It was always clear that at least some of Nick Funetes’ traffic has been the result of bots. The only question is how much. Lately I have become more and more suspicious that the answer is “an enormous amount.” But it’s not as though I had any way to tell.
Now, this article on the subject has come out, and it seems pretty persuasive. The author, Colin Wright, cites this report from something called the Network Contagion Research Institute (NCRI).
Wright states:
The report’s most shocking finding is just how wildly Fuentes’s engagement numbers differ from those of other political influencers. NCRI compared the first 30 minutes of engagement on 20 of his recent posts with those from four major online figures—Elon Musk, Hasan Piker, Steven “Destiny” Bonnell, and Ian Carroll. Incredibly, Fuentes outperformed all of them in early retweets, including Musk, whose follower count is over 200 times higher.
None of this makes sense if the engagement is organic. According to NCRI’s report, this is explained by the fact that 61 percent of Fuentes’s early retweets come from accounts that repeatedly retweeted several of his posts within the same 30-minute window. This is not what you’d expect if these were random users scrolling their feeds. Rather, these accounts appear to be waiting for Fuentes to post so they could amplify his content almost instantly.

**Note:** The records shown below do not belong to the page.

theorem shape_halts (c f : Nat) (m : Addr) (s h : State) (sh : Shape) (hb : sh.hasBytes c f)
    (he : sh.run m s = .error h) : ExecHalts c s h := by
  have fo : ∀ g, fieldOperand m g s = .error h → ExecHalts c s h := by
    intro g hg
    rcases fieldOperand_halts hg with r | r | r
    · exact .inl r
    · exact .inr (.inl r)
    · exact .inr (.inr (.inl r))
  have ef : effAddr m s = .error h → ExecHalts c s h := fun r => .inr (.inl (effAddr_halts r))
  cases sh <;> simp only [Shape.run] at he
  case load r g => exact fo g (by simpa [loadReg, Phase.bind_eq_error] using he)
  case loadNeg r g => exact fo g (by simpa [loadNegReg, Phase.bind_eq_error] using he)
  case add g => exact fo g (by simpa [addToA, Phase.bind_eq_error] using he)
  case sub g => exact fo g (by simpa [subFromA, Phase.bind_eq_error] using he)
  case mul g => exact fo g (by simpa [multiplyA, Phase.bind_eq_error] using he)
  case compare r g => exact fo g (by simpa [compareReg, Phase.bind_eq_error] using he)
  case store v g =>
    simp only [storeWord, Phase.bind_eq_error, effAddr_eq_error, fieldOf_eq_error, memRead_eq_error,
        memWrite_eq_error, Phase.pure_eq,
      reduceCtorEq, and_false, exists_false, or_false] at he
    rcases he with ⟨-, r⟩ | ⟨_, -, ⟨-, r⟩ | ⟨_, -, ⟨b, r⟩ | ⟨_, -, b, r⟩⟩⟩
    · exact .inr (.inl r)
    · exact .inl r
    · exact .inr (.inr (.inl ⟨_, addrOk_false b, r⟩))
    · exact .inr (.inr (.inl ⟨_, addrOk_false b, r⟩))
  case div g =>
    simp only [divideAX, Phase.bind_eq_error] at he
    rcases he with he | ⟨o, -, he⟩
    · exact fo g he
    · unfold endDivision at he
      split at he
      · cases he
      · rw [raiseHalt_eq_error] at he
        exact .inr (.inr (.inr (.inr (.inl ⟨hb, he⟩))))
  case num => exact ef (by simpa [numToA, Phase.bind_eq_error] using he)
  case char => exact ef (by simpa [charFromA, Phase.bind_eq_error] using he)
  case hlt => exact ef (by simpa [haltInstr, Phase.bind_eq_error] using he)
  case nop => exact ef (by simpa [noOperation, Phase.bind_eq_error] using he)
  case shiftA sh =>
    simp only [shiftA, Phase.bind_eq_error] at he
    rcases he with he | ⟨_, -, he⟩
    · exact .inr (.inl (shiftBits_eq_error he))
    · cases he
  case shiftAX sh =>
    simp only [shiftAX, Phase.bind_eq_error] at he
    rcases he with he | ⟨_, -, he⟩
    · exact .inr (.inl (shiftBits_eq_error he))
    · cases he
  case move g =>
    simp only [moveBlock, Phase.bind_eq_error] at he
    rcases he with he | ⟨ma, -, he | ⟨_, -, he⟩⟩
    · exact ef he
    · have : ∀ n src dst (s : State), copyWords src dst n s = .error h → ∃ mem n,
          (Memory.wf s.mem = true → Memory.wf mem = true) ∧ HaltsAt (s.setMem mem) h n := by
        intro n
        induction n with
        | zero => intro _ _ _ h; cases h
        | succ n ih =>
          intro src dst s hh
          simp only [copyWords, Phase.bind_eq_error, memRead_eq_ok, memRead_eq_error, memWrite_eq_ok,
              memWrite_eq_error] at hh
          rcases hh with ⟨b, rfl⟩ | ⟨w, -, ⟨b, rfl⟩ | ⟨t1, ⟨hd, rfl⟩, h⟩⟩
          · exact ⟨s.mem, _, id, addrOk_false b, rfl⟩
          · exact ⟨s.mem, _, id, addrOk_false b, rfl⟩
          · obtain ⟨mem, n, hwf, b⟩ := ih _ _ _ h
            rw [addrOk_iff] at hd
            exact ⟨mem, n, fun hw => hwf (State.putWord_wf hw (by simp only [memWords]; omega) w), b⟩
      exact .inr (.inr (.inr (.inl ⟨hb, this _ _ _ s he⟩)))
    · cases he
  case jump => exact ef (by simpa [jumpAlways, Phase.bind_eq_error] using he)
  case jumpSave => exact ef (by simpa [jumpSaveJ, Phase.bind_eq_error] using he)
  case jumpOv => exact ef (by simpa [jumpOverflow, Phase.bind_eq_error] using he)
  case jumpNov => exact ef (by simpa [jumpNoOverflow, Phase.bind_eq_error] using he)
  case jumpCi t => exact ef (by simpa [jumpCi, Phase.bind_eq_error] using he)
  case jumpReg r t => exact ef (by simpa [jumpReg, Phase.bind_eq_error] using he)
  case inc r => exact ef (by simpa [incReg, Phase.bind_eq_error] using he)
  case dec r => exact ef (by simpa [decReg, Phase.bind_eq_error] using he)
  case ent r => exact ef (by simpa [entReg, Phase.bind_eq_error] using he)
  case enn r => exact ef (by simpa [ennReg, Phase.bind_eq_error] using he)
  case jumpBusy g =>
    simp only [jumpBusy, Phase.bind_eq_error, unitOf_eq_error] at he
    rcases he with he | ⟨ma, -, ⟨-, r⟩ | ⟨_, -, he⟩⟩
    · exact ef he
    · exact .inr (.inl r)
    · cases he
  case jumpReady g =>
    simp only [jumpReady, Phase.bind_eq_error, unitOf_eq_error] at he
    rcases he with he | ⟨ma, -, ⟨-, r⟩ | ⟨_, -, he⟩⟩
    · exact ef he
    · exact .inr (.inl r)
    · cases he
  case startIo op g =>
    simp only [startIo, arm, Phase.bind_eq_error, unitOf_eq_error, unitOf_eq_ok] at he
    rcases he with he | ⟨ma, -, ⟨-, r⟩ | ⟨u, ⟨hu, rfl⟩, (he | ⟨_, -, he⟩) | ⟨_, -, he⟩⟩⟩
    · exact ef he
    · exact .inr (.inl r)
    · obtain ⟨text, k1, k2, k3, k4, k5, k6⟩ := transfer_halts (transfer_of_forceWaiting he)
      have := (unitTransfers_le hu).1
      refine .inr (.inr (.inr (.inr (.inr ⟨by unfold Shape.hasBytes at hb; omega,
          by unfold Shape.hasBytes at hb; omega, _, text, this, k1, fun hw => by rw [k2]; exact hw, k3,
          ⟨fun hl => ?_, k5⟩, k6⟩))))
      rw [k4 (by omega)]; exact ⟨rfl, .inl rfl⟩
    · cases he
    · cases he
  case control g =>
    simp only [controlUnit, Phase.bind_eq_error, unitOf_eq_error, unitOf_eq_ok] at he
    rcases he with he | ⟨ma, -, ⟨-, r⟩ | ⟨u, ⟨hu, rfl⟩, he | ⟨s1, e1, he | ⟨_, -, he⟩⟩⟩⟩
    · exact ef he
    · exact .inr (.inl r)
    · obtain ⟨text, k1, k2, k3, k4, k5, k6⟩ := transfer_halts (transfer_of_forceWaiting he)
      have := unitControls_le hu
      refine .inr (.inr (.inr (.inr (.inr ⟨by unfold Shape.hasBytes at hb; omega,
          by unfold Shape.hasBytes at hb; omega, _, text, this, k1, fun hw => by rw [k2]; exact hw, k3,
          ⟨fun hl => ?_, k5⟩, k6⟩))))
      rw [k4 (by omega)]; exact ⟨rfl, .inl rfl⟩
    · obtain ⟨j1, j2, j3, j4⟩ := forceWaiting_ok e1
      rw [askHost_eq_error] at he
      obtain ⟨text, -, rfl⟩ := he
      have hc : 35 ≤ c ∧ c ≤ 37 := by unfold Shape.hasBytes at hb; omega
      have hlen : (s1.setDev g.toNat { s1.dev g.toNat with timer := 0 }).devs.length = s.devs.length := by
        rw [State.setDev_length, j2]
      refine .inr (.inr (.inr (.inr (.inr ⟨hc.1, hc.2, _, text, unitControls_le hu, ?_, j4, rfl,
        ⟨fun hl => ?_, fun v hv => ?_⟩, ?_⟩))))
      · exact coreKept_trans j1 ⟨fun r _ => by cases r <;> rfl, rfl, ⟨rfl, rfl⟩, rfl, rfl, rfl⟩
      · have hg : g.toNat < s.devs.length := by have := unitControls_le hu; omega
        rw [State.setRun_dev, State.setDev_dev_self _ _ (by rw [State.logRequest_devs, hlen]; exact hg),
          State.setDev_dev_self _ _ (by rw [j2]; exact hg), State.dev_congr j2]
        exact ⟨rfl, .inr rfl⟩
      · rw [State.setRun_dev, State.setDev_dev_of_ne _ _ hv, State.logRequest_dev, State.setDev_dev_of_ne _ _ hv,
          State.dev_congr j2]
      · rw [State.setRun_devs, State.setDev_length, State.logRequest_devs, hlen]
    · cases he

/-- What an instruction with these C and F bytes and this address part leaves when it completes. -/
structure ExecEnds (c f : Nat) (m : Addr) (s t : State) : Prop where
  run : t.run = s.run
  execCount : t.execCount = s.execCount
  execTime : t.execTime = s.execTime
  params : t.params = s.params
  devs : t.devs = s.devs ∨
    (36 ≤ c ∧ c ≤ 37 ∧ ∃ u ma g op, effAddr m s = .ok ma ∧ u ≤ 20 ∧ (unitKind u).allows op = true ∧ g.toNat = u ∧
      t.devs = s.devs.set u { addr := ma.val, field := g, op := op, total := devTime u, timer := devTime u,
                              lastError := (s.dev u).lastError }) ∨
    (c = 35 ∧ ∃ u, u ≤ 20 ∧ t.devs = s.devs.set u { s.dev u with timer := 0 })
  host : ¬ (35 ≤ c ∧ c ≤ 37) → t.hostIn = s.hostIn ∧ t.hostLog = s.hostLog
  mem : ¬ (c = 7 ∨ (24 ≤ c ∧ c ≤ 33) ∨ (35 ≤ c ∧ c ≤ 37)) → t.mem = s.mem
  mem_wf : Memory.wf s.mem = true → Memory.wf t.mem = true
  ci : t.ci = s.ci ∨ 56 ≤ c
  ovf : t.ovf = s.ovf ∨ (t.ovf = false ∧ c = 39 ∧ (f = 2 ∨ f = 3)) ∨
    (t.ovf = true ∧ (c ∈ [1, 2] ∨ (c = 5 ∧ f = 0) ∨
      (48 ≤ c ∧ c ≤ 55 ∧ f ≤ 1 ∧ (s.indexBounded → c = 48 ∨ c = 55))))
  regs : ∀ r, t.reg r = s.reg r ∨ mayWrite r c f
  j : (t.j = s.j ∧ (mayWrite .J c f → t.pc = s.pc + 1)) ∨ t.j = Word.ofMag .plus (s.pc + 1).toNat
  pc : t.pc = s.pc + 1 ∨ ∃ ma, effAddr m s = .ok ma ∧ t.pc = ma.val

theorem mayWrite_of_block (r : Reg) (k : Nat) (c f : Nat) (h : c = k + regIndex r) (hk :
    k = 8 ∨ k = 16 ∨ (k = 48)) (hc : c < 64) : mayWrite r c f := by
  cases r <;> simp only [regIndex] at h <;> simp only [mayWrite] <;> rcases hk with rfl | rfl | rfl <;> subst h <;>
      simp at *

theorem execEnds_setReg {c f m} {s : State} {r : Reg} {w : Word} (hr : mayWrite r c f) (hJ : r ≠ .J) :
    ExecEnds c f m s (s.setReg r w).seq := by
  refine ⟨by simp, by simp, by simp, by simp, .inl (by simp), fun _ => ⟨by simp, by simp⟩, fun _ => by simp,
      fun h => by simpa using h, .inl (by simp), .inl (by simp), fun q => ?_, .inl ?_, .inl (by simp)⟩
  · by_cases e : q = r
    · subst e; exact .inr hr
    · left; simp [State.setReg_reg_of_ne _ _ e]
  · refine ⟨?_, fun _ => by simp⟩
    cases r <;> first | rfl | exact absurd rfl hJ

theorem execEnds_seq {c f m} (s : State) : ExecEnds c f m s s.seq := by
  refine ⟨rfl, rfl, rfl, rfl, .inl rfl, fun _ => ⟨rfl, rfl⟩, fun _ => rfl, id, .inl rfl, .inl rfl,
      fun q => .inl (by cases q <;> rfl), .inl ⟨rfl, fun _ => rfl⟩, .inl rfl⟩

theorem execEnds_takeJump {c f m ma} (s : State) (h : effAddr m s = .ok ma) (hJ : mayWrite .J c f) :
    ExecEnds c f m s (s.takeJump ma.val) := by
  refine ⟨rfl, rfl, rfl, rfl, .inl rfl, fun _ => ⟨rfl, rfl⟩, fun _ => rfl, id, .inl rfl, .inl rfl, fun q => ?_,
      .inr rfl, .inr ⟨ma, h, rfl⟩⟩
  cases q <;> first | exact .inl rfl | exact .inr hJ

theorem execEnds_raiseOvf {c f m} {s : State} {r : Reg} {w : Word} {o : Bool} (hr : mayWrite r c f) (hJ : r ≠ .J)
    (ho : o = true → c ∈ [1, 2] ∨ (c = 5 ∧ f = 0) ∨
      (48 ≤ c ∧ c ≤ 55 ∧ f ≤ 1 ∧ (s.indexBounded → c = 48 ∨ c = 55))) :
    ExecEnds c f m s ((s.setReg r w).raiseOvf o).seq := by
  obtain ⟨h1, h2, h3, h3b, h4, h5, h6, h7, h8, h9, h10, h11, h12⟩ := execEnds_setReg (m := m) (s := s) (w := w) hr hJ
  refine ⟨by simp [State.raiseOvf], by simp [State.raiseOvf], by simp [State.raiseOvf], by simp [State.raiseOvf],
      .inl (by simp [State.raiseOvf]), fun _ => ⟨by simp [State.raiseOvf], by simp [State.raiseOvf]⟩,
      fun _ => by simp [State.raiseOvf], fun h => by simpa [State.raiseOvf] using h,
      .inl (by simp [State.raiseOvf]), ?_, fun q => ?_, .inl ?_, .inl (by simp [State.raiseOvf])⟩
  · cases o
    · left; simp [State.raiseOvf]
    · right; right; exact ⟨by simp [State.raiseOvf], ho rfl⟩
  · have := h10 q
    simpa [State.raiseOvf] using this
  · refine ⟨?_, fun _ => by simp [State.raiseOvf]⟩
    cases r <;> first | rfl | exact absurd rfl hJ

theorem index_mag_lt {r : Reg} {s : State} (h : s.indexBounded) (hr : r ≠ .A) (hx : r ≠ .X) (hJ : r ≠ .J) :
    (s.reg r).mag < 4096 := by
  apply h; cases r <;> simp [indexRegs] at *

theorem effAddr_mag_le {m} {s : State} {ma} (hb : s.indexBounded) (h : effAddr m s = .ok ma) : ma.mag ≤ 8190 := by
  have hm := m.mag.isLt
  have ha : (addrWord m).mag = m.mag.toNat := Word.mag_ofMag _ (by simp only [magLimit]; omega)
  rcases effAddr_eq_ok.1 h with ⟨-, rfl⟩ | ⟨r, h1, rfl⟩
  · omega
  · have hr := indexReg_mem h1
    have := hb r hr
    have c := smAdd_cases (addrWord m) (s.reg r)
    rw [ha] at c
    simp only [idxLimit, magLimit] at *
    omega

theorem smAdd_no_overflow {d q : Word} (h1 : d.mag < 4096) (h2 : q.mag ≤ 8190) : (smAdd d q).2 = false := by
  have c := smAdd_cases d q
  simp only [magLimit] at *
  rcases c with ⟨_, _, ⟨_, _, h⟩ | ⟨_, _, h⟩⟩ | ⟨_, h, _⟩
  · exact h
  · omega
  · exact h
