theorem decode_encode (i : Instr) : decode (encode i) = .ok i := by
  have hlookup : lookupInstr (encode i).b5 (encode i).b4 i.addr = some i := lookupInstr_encode i
  unfold decode
  rw [addrOfWord_encode, hlookup]

/-- Settles O1: the lookup inverts the encoder's two bytes, the address part its three, and unpacking its packing. -/
theorem decodeOfEncode : Obligations.DecodeOfEncode := by
  intro i
  refine ⟨decode_encode i, ?_⟩
  have hpack : packWord (encode i) < 2147483648 := packWord_lt (encode i)
  have hmod : packWord (encode i) % 2 ^ 32 = packWord (encode i) := Nat.mod_eq_of_lt (by omega)
  unfold decodeTableWord
  rw [hmod, if_pos hpack, unpackWord_packWord, decode_encode]

/-! ### Encoding a decoded word -/

theorem decode_eq_ok {w : Word} {i : Instr} :
    decode w = .ok i ↔ lookupInstr w.b5 w.b4 (addrOfWord w) = some i := by
  unfold decode
  split <;> rename_i h <;> simp [h]

theorem decode_eq_error {w : Word} (h : lookupInstr w.b5 w.b4 (addrOfWord w) = none) :
    decode w = .error (.undefinedVariant w.b5 w.b4) := by
  unfold decode
  rw [h]

/-- The lookup finds only instructions with the bytes it was given: an entry of the opcode map or of a variant list. -/
theorem parts_of_lookupInstr {c f : Byte} {m : Addr} {i : Instr} (h : lookupInstr c f m = some i) :
    i.parts = (m, f, c) := by
  have bytes {k l : Byte} (hk : f.toNat = k.toNat) (hl : c.toNat = l.toNat) : (m, k, l) = (m, f, c) := by
    rw [BitVec.eq_of_toNat_eq hk, BitVec.eq_of_toNat_eq hl]
  have hf : f.toNat = f.toNat := rfl
  unfold lookupInstr at h
  split at h
  case h_64 =>
    cases h
    have hc := c.isLt
    simp only [imp_false] at *
    exact bytes rfl (show c.toNat = 63 by omega)
  all_goals try split at h
  all_goals cases h <;> exact bytes (by assumption) (by assumption)

theorem encode_of_decode {w : Word} {i : Instr} (h : decode w = .ok i) : encode i = w := by
  have hparts : i.parts = (addrOfWord w, w.b4, w.b5) := parts_of_lookupInstr (decode_eq_ok.1 h)
  unfold encode
  rw [hparts]
  exact wordOfParts_addrOfWord w

/-- Settles O2: the lookup keeps the two bytes it reads, and the address part the other three. -/
theorem encodeOfDecoded : Obligations.EncodeOfDecoded := fun _ _ => encode_of_decode

theorem opByte_of_decode {w : Word} {i : Instr} (h : decode w = .ok i) : opByte i = w.b5.toNat := by
  unfold opByte
  rw [encode_of_decode h]

theorem fByte_of_decode {w : Word} {i : Instr} (h : decode w = .ok i) : fByte i = w.b4.toNat := by
  unfold fByte
  rw [encode_of_decode h]

theorem addr_of_decode {w : Word} {i : Instr} (h : decode w = .ok i) : i.addr = addrOfWord w := by
  rw [← addrOfWord_encode, encode_of_decode h]

/-- Settles O5: the lookup evaluated on the bytes of eight words. -/
theorem sampleWordsDecode : Obligations.SampleWordsDecode :=
  ⟨rfl, rfl, rfl, rfl, rfl, rfl, rfl, rfl⟩

/-! ### Undefined variants -/

/-- The lookup finds an instruction exactly where the opcode has no variants, or F is one of them. -/
theorem lookupInstr_isSome_iff (c f : Byte) (m : Addr) :
    (lookupInstr c f m).isSome = true ↔ ∀ k, variantCount c.toNat = some k → f.toNat < k := by
  unfold lookupInstr
  split <;> rename_i hc
  case h_64 =>
    have hlt := c.isLt
    simp only [imp_false] at *
    rw [show c.toNat = 63 by omega]
    simp [variantCount]
  all_goals rw [hc]
  all_goals try split
  all_goals try simp only [imp_false] at *
  all_goals simp [variantCount]; try omega

theorem exists_decode_iff {w : Word} :
    (∃ i, decode w = .ok i) ↔ ∀ k, variantCount w.b5.toNat = some k → w.b4.toNat < k := by
  rw [← lookupInstr_isSome_iff w.b5 w.b4 (addrOfWord w), Option.isSome_iff_exists]
  exact exists_congr fun _ => decode_eq_ok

When NCRI dug into who these accounts actually were, 92 percent were completely anonymous. … Many openly identified as “Groypers,” members of Fuentes’s online fan base, and their feeds consisted almost entirely of retweets or replies to him. Some even labeled themselves as Fuentes “signal boosters.” These accounts appear to be part of a coordinated network built to push his content as widely and quickly as possible.
NCRI uncovered another major red flag. When they examined Fuentes’s most viral posts—three from before the assassination of Charlie Kirk and three after—it found that nearly half of all retweets came from foreign accounts, heavily concentrated in India, Pakistan, Nigeria, Malaysia, and Indonesia. These regions are known hubs for low-cost engagement farms.
Crucially, Fuentes is not merely a passive beneficiary of this manipulation—he actively coordinates it. NCRI shows that he routinely gives his viewers direct instructions during live broadcasts to retweet his content, often just seconds after posting a link. This is meant to trigger the early spike in engagement that algorithms reward, a tactic that may violate X’s own rules against coordinated inauthentic activity.
And the effects of this manufactured engagement didn’t stay online. They spilled into mainstream news coverage. …
The media believed it was responding to a real political shift. It wasn’t. It was responding to a manipulated signal created by anonymous amplification networks and foreign engagement farms. Even TPUSA’s own social-media replies showed growing Groyper infiltration as Fuentes tried to capitalize on the vacuum left by Kirk’s death.
This is very much in line with recent revelations about the foreign origins of many social media accounts from supposed American patriots and America-firsters who are posting from places like Pakistan. That’s not to say that there are no real Fuentes supporters (“groypers”), but they are almost certainly far less numerous than one might originally have thought.
One result of all of this is to demoralize the right and also make it appear every bit as bigoted and moronic as the left says it is. As for Fuentes himself, aside from fame and money, what are his goals and who is backing him?
The are other related internet phenomena on the so-called “woke right” (often rabidly anti-Semitic and heavily conspiracy-theory oriented) such as Candace Owens. Are they the beneficiaries of a similar process as that which has made Fuentes famous? I think so, but probably to a lesser extent because prior to Owens’ going off into her current fringe/cringe content, she did seem to have a more conventional following on more conventional platforms.
The same is true of Tucker Carlson to an even greater extent; during his Fox News years he was a popular and at least somewhat mainstream figure on the right. A fair amount of his current traffic is almost certainly a carryover from that. But how much?
Almost since its beginning, the internet has been a place where deception is easier than in the non-virtual world. We’ve had trolling, bot farms, catfishing, phishing, sock puppets, and more recently the spread of AI, and now fake internet phenoms such as Fuentes. No wonder he’s smirking.